Private colleges will also be permitted, to a limited extent, to participate in Start Up New York. Colleges and private universities with business incubators already on campus will be encouraged to start up new businesses, with an eye towards becoming a viable taxpaying rateable for the counties they are located in.

Currently, Mid-Hudson EDC and its nine state counterparts held Consolidated Funding Workshops for potential applicants. The program, which has combined resources of nearly $757 million available, was opened on June 17 and will end on August 12, 2013 at 4:00pm. Applications for businesses that want to receive grant money can be found on the Regional Councils’ website. “These applications must be submitted by that date and time in order to be eligible,” said Vargas. Funding is available through several sources, including NYSERDA, Higher Education Services, The Dept. of Environmental Conservation, and NYS Council for the Arts and Homes & Community Renewal. There is something for everyone, as long as they apply. Orangetown supervisor Andy Stewart said that despite the funding available, he’s been finding it difficult to get existing businesses to look into the CFA program. “We do need to get the word out to small business owners that they can apply for funding,” said Stewart, “but it’s very difficult to get them the information or to get them to call and ask about it.”

The Mid-Hudson ESD is also focusing on “priority projects” for the region and hopes to get funding to get new business spinning in Rockland. “Rockland hasn’t had enough businesses applying to get grant money available,” said Rockland Business Association Al Samuels. “Hopefully, we’ll see more money coming into Rockland through the funding applications during this next cycle.” As far as Start Up New York was concerned, Samuels said, “The fact is, if you have an empty space, and a new business comes in and fills it, if they are paying no state tax, what is the difference if the space is empty? At least, we will be creating new jobs. That’s the goal.”

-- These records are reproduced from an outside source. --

-- ==== Sys2Proof/Machine/ReLay.lean ====
section
/-!
DEFINITION. The re-lay path of a context (R96): the records and the header a layout-converter bond writes for another
shape (R176, R227), and the contexts it refuses. Mortar runs that bond and creates the new object, no command does; what
its records hold is stated here, and the new object is then restored directly (R95, `State.restoreBay`).
-/
namespace Sys2Proof.Machine

/-- The entries of a layout descriptor that place the tiles a rank moves through a format word (R351). -/
def relayEntry (es : List LayoutEntry) (rank fmt : Nat) : Option LayoutEntry :=
  es.find? fun e => covers e rank && e.fmtWord == fmt

/-- The hopper bytes a section's MOVEs through mapped format words reach, as spans. -/
def mappedSpans (m : Memory) (es : List LayoutEntry) (rank : Nat) : List (Int × Int) :=
  [0, 1, 2, 3].flatMap fun p => (walkMoves m p 65 0 ((progEnd m p).getD 64) (some (0, 0, 0))).2.filterMap fun x =>
    let w := progWord m p x.1
    let f := moveFormat w
    match x.2.1 with
    | some (1, lo, hi) =>
      if progOp w = 3 ∧ (relayEntry es rank f).isSome then
        some (lo * 256, hi * 256 + (moveTiles w * tileSize false (formatWord m f).stored : Nat))
      else none
    | _ => none

/-- The results of a section's accumulators belong to a tensor of the descriptor. -/
def banksMapped (m : Memory) (es : List LayoutEntry) (rank : Nat) : Bool :=
  (progBody m 2).any fun k =>
    let w := progWord m 2 k
    progOp w == 3 && moveWrite w && (relayEntry es rank (moveFormat w)).isSome

/-- A record holds live state no tensor of the descriptor maps (R96): a hopper byte or an accumulator entry that is not 0
(log entry 116). -/
def unmappedLive (m : Memory) (es : List LayoutEntry) (rank : Nat) (r : Bytes) : Bool :=
  let spans := mappedSpans m es rank
  ((slice r 0 262144).zipIdx.any fun x => x.1 != 0 && !spans.any fun a => a.1 ≤ (x.2 : Int) && (x.2 : Int) < a.2)
    || (!banksMapped m es rank && (slice r 0x40000 24576).any (· != 0))

/-- The answer of the re-lay path to a context: sections and records by rank of the saved shape (R96). -/
def relayCode (es : List LayoutEntry) (saved : List (Memory × Bytes)) : Code :=
  if saved.zipIdx.any fun x => unmappedLive x.1.1 es x.2 x.1.2 then eCtxShape else sOk

/-- The saved state has moved the tile of a tensor at a logical place: some rank's count through the tensor's format word
is past it (R352). -/
def movedTile (es : List LayoutEntry) (counts : Nat → Nat → Nat) (ranks tensor : Nat) (place : Nat × Nat) : Bool :=
  (List.range ranks).any fun r => es.any fun e => e.tensor == tensor && covers e r
    && (List.range (min (counts r e.fmtWord) (e.partRows * e.partCols))).any fun n => layoutPlace e r n 0 == place

/-- The count of a new record (R227): the brick's next tile of the format word is the first, under the target descriptor,
that the saved state had not moved. -/
def relayCount (es target : List LayoutEntry) (counts : Nat → Nat → Nat) (ranks rank fmt : Nat) : Nat :=
  match relayEntry target rank fmt with
  | none => 0
  | some e =>
    ((List.range (e.partRows * e.partCols)).find? fun n =>
      !movedTile es counts ranks e.tensor (layoutPlace e rank n 0)).getD (e.partRows * e.partCols)

/-- The lane records of a re-laid brick (R176): positions 0, and the key of stream 0 derived from ctx_seed and the new
restore_epoch. -/
def relayLanes (m : Memory) (ctxSeed : DWord) (first epoch : Word) : Bytes :=
  let key := (streamKeys m ctxSeed first epoch).getD 0 []
  (List.range 128).flatMap fun _ => zeros 16 ++ (List.range 4).flatMap fun w => leBytes 4 (key.getD w 0).toNat

/-- A record of the new shape: the converter's tensors, free-mode lanes reseeded, the target's counts (R96, R227). -/
def relayRecord (r : Bytes) (m : Memory) (ctxSeed : DWord) (first epoch : Word) (counts : List Nat) : Bytes :=
  slice r 0 0x46000 ++ relayLanes m ctxSeed first epoch ++ slice r 0x47000 0x908
    ++ padTo 64 (counts.flatMap (leBytes 8)) ++ zeros 1720

/-- The header of the new object: restore_epoch one more, the new shape, the target bond and its descriptor; the rest as
saved (R96). -/
def relayHeader (h : Bytes) (p : BayPlan) (count : Nat) (digest layoutDigest : Bytes) : Bytes :=
  padTo 256 (slice h 0 7 ++ leBytes 1 p.rects.length ++ leBytes 4 count ++ leBytes 4 (fieldLE h 12 4 + 1)
    ++ slice h 16 16 ++ padTo 32 digest ++ padTo 64 (p.rects.flatMap rectBytes) ++ padTo 32 layoutDigest)

end Sys2Proof.Machine
end

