-- ==== Sys2Proof/Tests/Slice0.lean ====
section
/-!
SUPPORT. Tests. For every statement with hypotheses, a theorem witness_<statement> with concrete states and operands that
meet the hypotheses of each of its clauses together, at the boundary of a range where the clause has one; a premise is left
standing only where an open value of Config decides it, or where it asks the kernel for the checksum of a tile. Then an ill-formed command for each check of WellFormed, and the
worked examples of the spec and check values of the published standards.
-/
namespace Sys2Proof.Tests
open Sys2Proof.Machine
set_option Elab.async false

/-! ### Small states -/

/-- The state a command answers. -/
def chkNext (o : Host.Outcome State Fault Refusal) : State := match o with
  | .next t => t
  | _ => State.reset

/-- An object and a packet that no command has made. -/
def noObj : Obj := { bytesKind := true, fmt := 0, tiles := 0, size := 0, residence := .clay, creating := false, charged := 0 }
def noPacket : GritPacket := ⟨0, false, false, 0, 0, 0, 0, 0, 0, []⟩

/-- The state after a few commands. -/
def run (s : State) (cs : List Instr) : State := cs.foldl (fun s c => chkNext (exec c s)) s

def up : State := { inReset := false, boot := { stage := .ready, mortar := true, fwVerified := true } }
def fp (f : Footing) : State := { up with footing := { f with present := true } }
def one : BayPlan := { role := 1, rects := [⟨0, 0, 0, 1, 1⟩], clayQuota := 4000 }
def two : BayPlan := { role := 1, rects := [⟨0, 0, 0, 1, 2⟩], clayQuota := 4000 }
def bayS (v : Bay) : State := { up with bays := [(63, v)] }
def w (f : Bay → Bay) (s : State) : State := s.setBay 63 (f (s.bay 63))
def kk (f : Brick → Brick) (s : State) : State := s.setBrick 0 (f (s.brick 0))
def gg (p : Nat) (f : Gen → Gen) (s : State) : State := kk (fun k => k.setGen p (f (k.gen p))) s
def img (l : List (Nat × Nat × Nat)) : Memory := l.foldl (fun m x => awrite 0 m x.1 (leBytes x.2.1 x.2.2)) []
def pw (p k v : Nat) : Nat × Nat × Nat := (0x230 + 512 * p + 8 * k, 8, v)
def ew (k v : Nat) : Nat × Nat × Nat := (0x10 + 4 * k, 4, v)
def sw (i v v1 v2 : Nat) : Nat × Nat × Nat := (0x130 + 16 * i, 12, v + v1 * 2^32 + v2 * 2^64)
def fw (i v : Nat) : Nat × Nat × Nat := (0xB0 + 16 * i, 4, v)
def mode (v : Nat) : Nat × Nat × Nat := (0, 4, v)
def rn (l : List (Nat × Nat × Nat)) : State :=
  { bayS { plan := one, state := .running } with bricks := [(0, { plane0 := { state := .active, image := img l, keys := List.replicate 16 [1,2,3,4] } })] }
def op (o v : Nat) : Nat := o * 2 ^ 60 + v
def eps (n : Nat) (f : Endpoint → Endpoint) (s : State) : State := kk (fun k => { k with streams := aput {} k.streams n (f (k.stream n)) }) s

/-! ### Witnesses: Time base -/

namespace TimeW
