/-- The fields of an instruction; `none` for a kettle instruction or an event. -/
def toFields : Instr → Option Fields
  | .add h w d a b => some (enc3 0x01 h (fnW w) d a b z0)
  | .sub h w d a b => some (enc3 0x02 h (fnW w) d a b z0)
  | .mul h w d a b => some (enc3 0x03 h (fnW w) d a b z0)
  | .mulh h d a b => some (enc3 0x04 h 0 d a b z0)
  | .mulhu h d a b => some (enc3 0x05 h 0 d a b z0)
  | .div h w d a b => some (enc3 0x06 h (fnW w) d a b z0)
  | .divu h w d a b => some (enc3 0x07 h (fnW w) d a b z0)
  | .rem h w d a b => some (enc3 0x08 h (fnW w) d a b z0)
  | .remu h w d a b => some (enc3 0x09 h (fnW w) d a b z0)
  | .and h d a b => some (enc3 0x0A h 0 d a b z0)
  | .or h d a b => some (enc3 0x0B h 0 d a b z0)
  | .xor h d a b => some (enc3 0x0C h 0 d a b z0)
  | .andn h d a b => some (enc3 0x0D h 0 d a b z0)
  | .shl h w d a b => some (enc3 0x0E h (fnW w) d a b z0)
  | .shr h w d a b => some (enc3 0x0F h (fnW w) d a b z0)
  | .sha h w d a b => some (enc3 0x10 h (fnW w) d a b z0)
  | .rol h d a b => some (enc3 0x11 h 0 d a b z0)
  | .min h d a b => some (enc3 0x12 h 0 d a b z0)
  | .minu h d a b => some (enc3 0x13 h 0 d a b z0)
  | .max h d a b => some (enc3 0x14 h 0 d a b z0)
  | .maxu h d a b => some (enc3 0x15 h 0 d a b z0)
  | .clz h d a => some (enc3 0x16 h 0 d a z0 z0)
  | .ctz h d a => some (enc3 0x17 h 0 d a z0 z0)
  | .popc h d a => some (enc3 0x18 h 0 d a z0 z0)
  | .bfx h sx d a b => some (enc3 0x19 h (fnW sx) d a b z0)
  | .bfi h d a b => some (enc3 0x1A h 0 d a b z0)
  | .sel h d a b p => some (enc3 0x1B h 0 d a b (.r (r6 p)))
  | .li h d a => some (enc3 0x1C h 0 d a z0 z0)
  | .lih h d a => some (enc3 0x1C h 1 d a z0 z0)
  | .lea h sh d a b => some (enc3 0x1D h (sh.setWidth 4) d a b z0)
  | .leaPc h d b => some (enc3 0x1D h 8 d z0 b z0)
  | .cmp h c p a b => some (enc3 0x1E h (fnOf c.code) (r6 p) a b z0)
  | .plog h f d a b => some (enc3 0x1F h (fnOf f.code) (r6 d) (.r (r6 a)) (.r (r6 b)) z0)
  | .pmovToPred h d a => some (enc3 0x20 h 0 (r6 d) a z0 z0)
  | .pmovToScalar h d a => some (enc3 0x20 h 1 d (.r (r6 a)) z0 z0)
  | .pmovAll h d => some (enc3 0x20 h 2 d z0 z0 z0)
  | .pmovSet h a => some (enc3 0x20 h 3 0 a z0 z0)
  | .fadd h f d a b => some (enc3 0x21 h f.fn d a b z0)
  | .fsub h f d a b => some (enc3 0x22 h f.fn d a b z0)
  | .fmul h f d a b => some (enc3 0x23 h f.fn d a b z0)
  | .ffma h f d a b c => some (enc3 0x24 h f.fn d a b c)
  | .fdiv h f d a b => some (enc3 0x25 h f.fn d a b z0)
  | .fsqrt h f d a => some (enc3 0x26 h f.fn d a z0 z0)
  | .fcmp h bf c p a b => some (enc3 0x27 h (BitVec.ofBool bf ++ BitVec.ofNat 3 c.code) (r6 p) a b z0)
  | .fcvt h m code d a => some (enc3 0x28 h (fnOf m.code) d a (.r (r6 code)) z0)
  | .fminmax h bf mx d a b => some (enc3 0x29 h (BitVec.ofBool bf ++ (0 : BitVec 2) ++ BitVec.ofBool mx) d a b z0)
  | .br h off =>
    some { base 0x30 h with
      dst := off.extractLsb' 0 6, a := off.extractLsb' 6 6, b := off.extractLsb' 12 6, fn := off.extractLsb' 18 4 }
  | .jmp h off => some { base 0x31 h with lit := off }
  | .jmpr h a b => some (enc3 0x32 h 0 0 a b z0)
  | .call h d a => some (enc3 0x33 h 0 d a z0 z0)
  | .ret h a => some (enc3 0x34 h 0 0 (.r a) z0 z0)
  | .loop h k a bl => some (enc3 0x35 h (fnW k) (bl.extractLsb' 0 6) a (.r (bl.extractLsb' 6 6)) z0)
  | .gset h g (.val a) => some (enc3 0x36 h 0 (r6 g) a z0 z0)
  | .gset h g (.pred p) => some (enc3 0x36 h 1 (r6 g) (.r (r6 p)) z0 z0)
  | .gclr h g => some (enc3 0x37 h 0 (r6 g) z0 z0 z0)
  | .fork h a => some (enc3 0x38 h 0 0 a z0 z0)
  | .join h a => some (enc3 0x39 h 0 0 a z0 z0)
  | .pushc h e n k b => some (enc3 0x3A h (n.setWidth 4) (BitVec.ofNat 6 e.code) (.r k) b z0)
  | .pushk h e n k => some (enc3 0x3B h (n.setWidth 4) (BitVec.ofNat 6 e.code) (.r k) z0 z0)
  | .retq h d => some (enc3 0x3C h 0 d z0 z0 z0)
  | .launch h d a => some (enc3 0x40 h 0 d a z0 z0)
  | .next h => some (base 0x41 h)
  | .coord h f d a => some (enc3 0x42 h (f.setWidth 4) d a z0 z0)
  | .suspend h a b c => some (enc3 0x43 h 0 0 (.r a) b (.r c))
  | .yield h a b c => some (enc3 0x44 h 0 0 (.r a) b (.r c))
  | .sysr h d n => some (enc3 0x45 h 0 d (.r (n.extractLsb' 0 6)) (.r (n.extractLsb' 6 6)) z0)
  | .sysw h n a => some (enc3 0x46 h 0 (n.extractLsb' 0 6) a (.r (n.extractLsb' 6 6)) z0)
  | .pcarve h a => some (enc3 0x46 h 0 0 a (.r 3) z0)
  | .trap h a => some (enc3 0x47 h 0 0 a z0 z0)
  | .rft h => some (base 0x48 h)
  | .wfe h => some (base 0x49 h)
  | .sev h s => some { base 0x4A h with fn := fnOf s.code }
  | .brk h a => some (enc3 0x4B h 0 0 a z0 z0)
  | .halt h => some (base 0x4C h)
  | .nop h => some (base 0x4D h)
  | .ld h w d a b => some (enc3 0x50 h (w.setWidth 4) d (.r a) b z0)
  | .st h w a b c => some (enc3 0x51 h (w.setWidth 4) 0 (.r a) b (.r c))
  | .lds h w m d a b => some (enc3 0x52 h (w.setWidth 4) d (.r a) b (.r m.bits))
  | .sts h w m a b c => some (enc3 0x53 h (w.setWidth 4) m.bits (.r a) b (.r c))
  | .amo h op m d a b => some (enc3 0x54 h (fnOf op.code) d (.r a) (.r b) (.r m.bits))
  | .cas h m d a b => some (enc3 0x55 h 0 d (.r a) (.r b) (.r m.bits))
  | .phase h m => some { base 0x56 h with dst := m.bits }
  | .fence h s => some { base 0x57 h with dst := (MCtl.mk false 0 s).bits }
  | .clean h l2 a b => some (enc3 0x58 h (fnW l2) 0 (.r a) b z0)
  | .inval h l2 a b => some (enc3 0x59 h (fnW l2) 0 (.r a) b z0)
  | .pref h l2 a b => some (enc3 0x5A h (fnW l2) 0 (.r a) b z0)
  | .tlwait h s ctx b => some (enc3 0x5B h (fnOf s.code) 0 (.r (r6 ctx)) b z0)
  | .tlread h iss d ctx => some (enc3 0x5C h (fnW iss) d (.r (r6 ctx)) z0 z0)
  | .cpy h fab d a => some (enc3 0x60 h (fnW fab) d (.r a) z0 z0)
  | .cpyt h fab d a => some (enc3 0x61 h (fnW fab) d (.r a) z0 z0)
  | .cpyw h fab d a b c => some (enc3 0x62 h (fnOf (if fab then 4 else 3)) d (.r a) b (.r c))
  | .pour h fab d a b c => some (enc3 0x63 h (fnOf (if fab then 4 else 3)) d (.r a) (.r b) c)
  | .pwait h fab d a b => some (enc3 0x64 h (fnOf (if fab then 4 else 3)) d (.r a) b z0)
  | .pjoin h d a b => some (enc3 0x65 h 0 d (.r a) b z0)
  | .pleave h d a b => some (enc3 0x66 h 0 d (.r a) b z0)
  | .pclose h d a => some (enc3 0x67 h 0 d (.r a) z0 z0)
  | .pcloseRetire h d a => some (enc3 0x67 h 1 d (.r a) z0 z0)
  | .nmrun h d a b c => some (enc3 0x68 h 0 d (.r a) (.r b) c)
  | .nmfence h s => some { base 0x69 h with fn := fnOf s.code }
  | .rwait h d a => some (enc3 0x6A h 0 d (.r a) z0 z0)
  | .rfree h a => some (enc3 0x6B h 0 0 (.r a) z0 z0)
  | .mxcfg h n a => some (enc3 0x70 h 0 n a z0 z0)
  | .mxgo h d a => some (enc3 0x71 h 0 d a z0 z0)
  | .mxfmt h a => some (enc3 0x72 h 0 0 a z0 z0)
  | .mxmode h d a => some (enc3 0x73 h 0 d a z0 z0)
  | .mxzero h d a => some (enc3 0x74 h 0 d a z0 z0)
  | .mxdrain h t bf d a => some (enc3 0x75 h ((0 : BitVec 2) ++ BitVec.ofBool bf ++ BitVec.ofBool t) d a z0 z0)
  | .mxsave h a => some (enc3 0x76 h 0 0 (.r a) z0 z0)
  | .mxrest h a => some (enc3 0x77 h 0 0 (.r a) z0 z0)
  | .mxstat h n d => some (enc3 0x78 h (n.setWidth 4) d z0 z0 z0)
  | .etake h => some (base 0x80 h)
  | .ebr h c a b off =>
    some { enc3 0x81 h (fnOf c.code) 0 a b z0 with
      imm8 := if h.len = .w3 then 0 else off.extractLsb' 0 8, lit := if h.len = .w3 then off else 0 }
  | .eloop h k a bl => some (enc3 0x82 h (fnW k) (bl.extractLsb' 0 6) a (.r (bl.extractLsb' 6 6)) z0)
  | .eloopAdd h d a b => some (enc3 0x82 h 8 d a b z0)
  | .eend h => some (base 0x83 h)
  | .enop h => some (base 0x84 h)
  | .etok h n => some { base 0x85 h with fn := n }
  | .gput h g a => some (enc3 0x86 h 0 (r6 g) a z0 z0)
  | .eret h a => some (enc3 0x87 h 0 0 a z0 z0)
  | .vld h nr v a b => some (enc3 0x90 h nr v (.r a) b z0)
  | .vldg h nr v a b c => some (enc3 0x91 h nr v (.r a) b (.r c))
  | .vldb h f v a b c fw => some { enc3 0x92 h f.fn v (.r a) (.r b) (.r c) with lit := fw }
  | .vldm h a b c => some (enc3 0x93 h 0 0 (.r a) (.r b) c)
  | .vst h nr v a b => some (enc3 0x94 h nr v (.r a) b z0)
  | .vsts h nr v a b c => some (enc3 0x95 h nr v (.r a) b (.r c))
  | .vsta h op nr v a b c lanes =>
    some { enc3 0x96 h nr v (.r a) (.r b) (.r c) with
      imm8 := BitVec.ofNat 8 op.code, lit := if h.len = .w3 then lanes.setWidth 32 else 0 }
  | .rput h a b c => some (enc3 0x97 h 0 0 (.r a) (.r b) (.r c))
  | .vadd h f d a b => some (enc3 0xA0 h f.fn d a b z0)
  | .vsub h f d a b => some (enc3 0xA1 h f.fn d a b z0)
  | .vmul h f d a b => some (enc3 0xA2 h f.fn d a b z0)
  | .vfma h f d a b c => some (enc3 0xA3 h f.fn d a b c)
  | .vfms h f d a b c => some (enc3 0xA4 h f.fn d a b c)
  | .vmin h bf d a b => some (enc3 0xA5 h (fnOf (if bf then 8 else 0)) d a b z0)
  | .vmax h bf d a b => some (enc3 0xA6 h (fnOf (if bf then 8 else 0)) d a b z0)
  | .vabs h bf d a => some (enc3 0xA7 h (fnOf (if bf then 8 else 0)) d a z0 z0)
  | .vneg h bf d a => some (enc3 0xA8 h (fnOf (if bf then 8 else 0)) d a z0 z0)
  | .vcmp h bf c m a b => some (enc3 0xA9 h (BitVec.ofBool bf ++ BitVec.ofNat 3 c.code) (r6 m) a b z0)
  | .vsel h w16 d a b m => some (enc3 0xAA h (fnOf (if w16 then 8 else 0)) d a b (.r (r6 m)))
  | .vcvt h md d a src dst part sat =>
    some { enc3 0xAB h (fnOf md.code) d (.r a) z0 z0 with
      lit := (0 : BitVec 13) ++ BitVec.ofBool sat ++ part ++ dst ++ src }
  | .vsfu h f fn d a => some (enc3 0xAC h f.fn d a (.r (BitVec.ofNat 6 fn.code)) z0)
  | .vred h f op dir d a b =>
    some { enc3 0xB0 h f.fn d (.r a) (.r b) z0 with imm8 := BitVec.ofNat 8 (op.code + 4 * dir.code) }
  | .vscan h f op dir d a =>
    some { enc3 0xB1 h f.fn d (.r a) z0 z0 with imm8 := BitVec.ofNat 8 (op.code + 4 * dir.code) }
  | .vsort h key desc all d a b =>
    some { enc3 0xB2 h (fnOf key.code) d (.r a) (.r b) z0 with
      imm8 := (0 : BitVec 4) ++ BitVec.ofBool all ++ (0 : BitVec 2) ++ BitVec.ofBool desc }
  | .vsegr h md op all d a b =>
    some { enc3 0xB3 h (fnOf md.code) d (.r a) (.r b) z0 with
      imm8 := (0 : BitVec 4) ++ BitVec.ofBool all ++ (0 : BitVec 1) ++ BitVec.ofNat 2 op.code }
  | .vperm h all d a b =>
    some { enc3 0xB4 h 0 d (.r a) (.r b) z0 with imm8 := (0 : BitVec 4) ++ BitVec.ofBool all ++ (0 : BitVec 3) }
  | .vbcast h k w16 d a b => some (enc3 0xB5 h (BitVec.ofBool w16 ++ BitVec.ofNat 3 k.code) d (.r a) b z0)
  | .vmov h d a => some (enc3 0xB6 h 0 d (.r a) z0 z0)
  | .vmovX h d a b => some (enc3 0xB6 h 1 d (.r a) b z0)
  | .viota h d a b => some (enc3 0xB7 h 0 d a b z0)
  | .viadd h w sat d a b => some (enc3 0xC0 h ((0 : BitVec 1) ++ BitVec.ofBool sat ++ BitVec.ofNat 2 w.code) d a b z0)
  | .visub h w sat d a b => some (enc3 0xC1 h ((0 : BitVec 1) ++ BitVec.ofBool sat ++ BitVec.ofNat 2 w.code) d a b z0)
  | .vimul h w d a b => some (enc3 0xC2 h (fnOf w.code) d a b z0)
  | .vilog h f d a b => some (enc3 0xC3 h (fnOf f.code) d a b z0)
  | .vish h f w d a b => some (enc3 0xC4 h (BitVec.ofNat 2 w.code ++ BitVec.ofNat 2 f.code) d a b z0)
  | .vimm h k d a => some (enc3 0xC5 h (fnOf k.code) d a z0 z0)
  | .vmask h (.logic f d a b) => some (enc3 0xC6 h (fnOf f.code) (r6 d) (.r (r6 a)) (.r (r6 b)) z0)
  | .vmask h (.not d a) => some (enc3 0xC6 h 4 (r6 d) (.r (r6 a)) z0 z0)
  | .vmask h (.first d a) => some (enc3 0xC6 h 5 (r6 d) a z0 z0)
  | .vmask h (.fromv d a) => some (enc3 0xC6 h 6 (r6 d) (.r a) z0 z0)
  | .vmask h (.tov d a) => some (enc3 0xC6 h 7 d (.r (r6 a)) z0 z0)
  | .vshape h a => some (enc3 0xC7 h 0 0 a z0 z0)
  | .vrot h a => some (enc3 0xC8 h 0 0 a z0 z0)
  | .vloopp h st a bl => some (enc3 0xC9 h (st.setWidth 4) (bl.extractLsb' 0 6) a (.r (bl.extractLsb' 6 6)) z0)
  | .vpcode h d a b => some (enc3 0xCA h 0 d (.r a) b z0)
  | .vbexp h bf d a => some (enc3 0xCB h (fnOf (if bf then 8 else 0)) d (.r a) z0 z0)
  | .vqnt h d a b => some (enc3 0xCC h 0 d (.r a) (.r b) z0)
  | .vdqnt h md d a b => some (enc3 0xCD h (fnOf md.code) d (.r a) (.r b) z0)
  | .afwd h f32 sc d a b c => some (enc3 0xD0 h ((0 : BitVec 2) ++ BitVec.ofBool sc ++ BitVec.ofBool f32) d a (.r b) (.r c))
  | .abwd h f32 sc d a b c => some (enc3 0xD1 h ((0 : BitVec 2) ++ BitVec.ofBool sc ++ BitVec.ofBool f32) d a (.r b) (.r c))
  | .aupd h d a b c => some (enc3 0xD2 h 0 d a (.r b) (.r c))
  | .axfer h d a => some (enc3 0xD3 h 0 d a z0 z0)
  | .ackr h f ln a b => some (enc3 0xD4 h ((0 : BitVec 1) ++ ln ++ BitVec.ofBool f) 0 a (.r b) z0)
  | .aprog h k d a b c => some (enc3 0xD5 h (fnOf k.code) d a (.r b) (.r c))
  | .acal h a b => some (enc3 0xD6 h 0 0 a b z0)
  | .asprLd h a b => some (enc3 0xD7 h 0 0 a (.r b) z0)
  | .asprSt h a b => some (enc3 0xD7 h 1 0 a (.r b) z0)
  | .aset h reg a b => some (enc3 0xD8 h (reg.setWidth 4) 0 a b z0)
  | .amode h m a => some (enc3 0xD9 h (fnOf m.code) 0 a z0 z0)
  | .astat h reg d a => some (enc3 0xDA h reg d a z0 z0)
  | .aref h a b => some (enc3 0xDB h 0 0 a (.r b) z0)
  | _ => none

One drawback to problems that might arise with “new job creation” was answered by Duffy: What happens if an existing business is hurt by the SUNY program, perhaps even losing employees to a SUNY company because they can avoid paying state taxes? “It’s called competition,” said Duffy. “Hopefully, we’ll see just new hires coming into this program. If for some reason a person leaves a company to work there, hopefully that business owner will replace the employee who has left.”

The New York Mid-Hudson Regional Economic Council selected The Byne Group in Suffern to work with local tourism groups market the Hudson Valley as a destination. Hopefully, rail trails, historic sites, parks, restaurants and Hudson Valley History will bring much needed revenue to the cash-strapped state.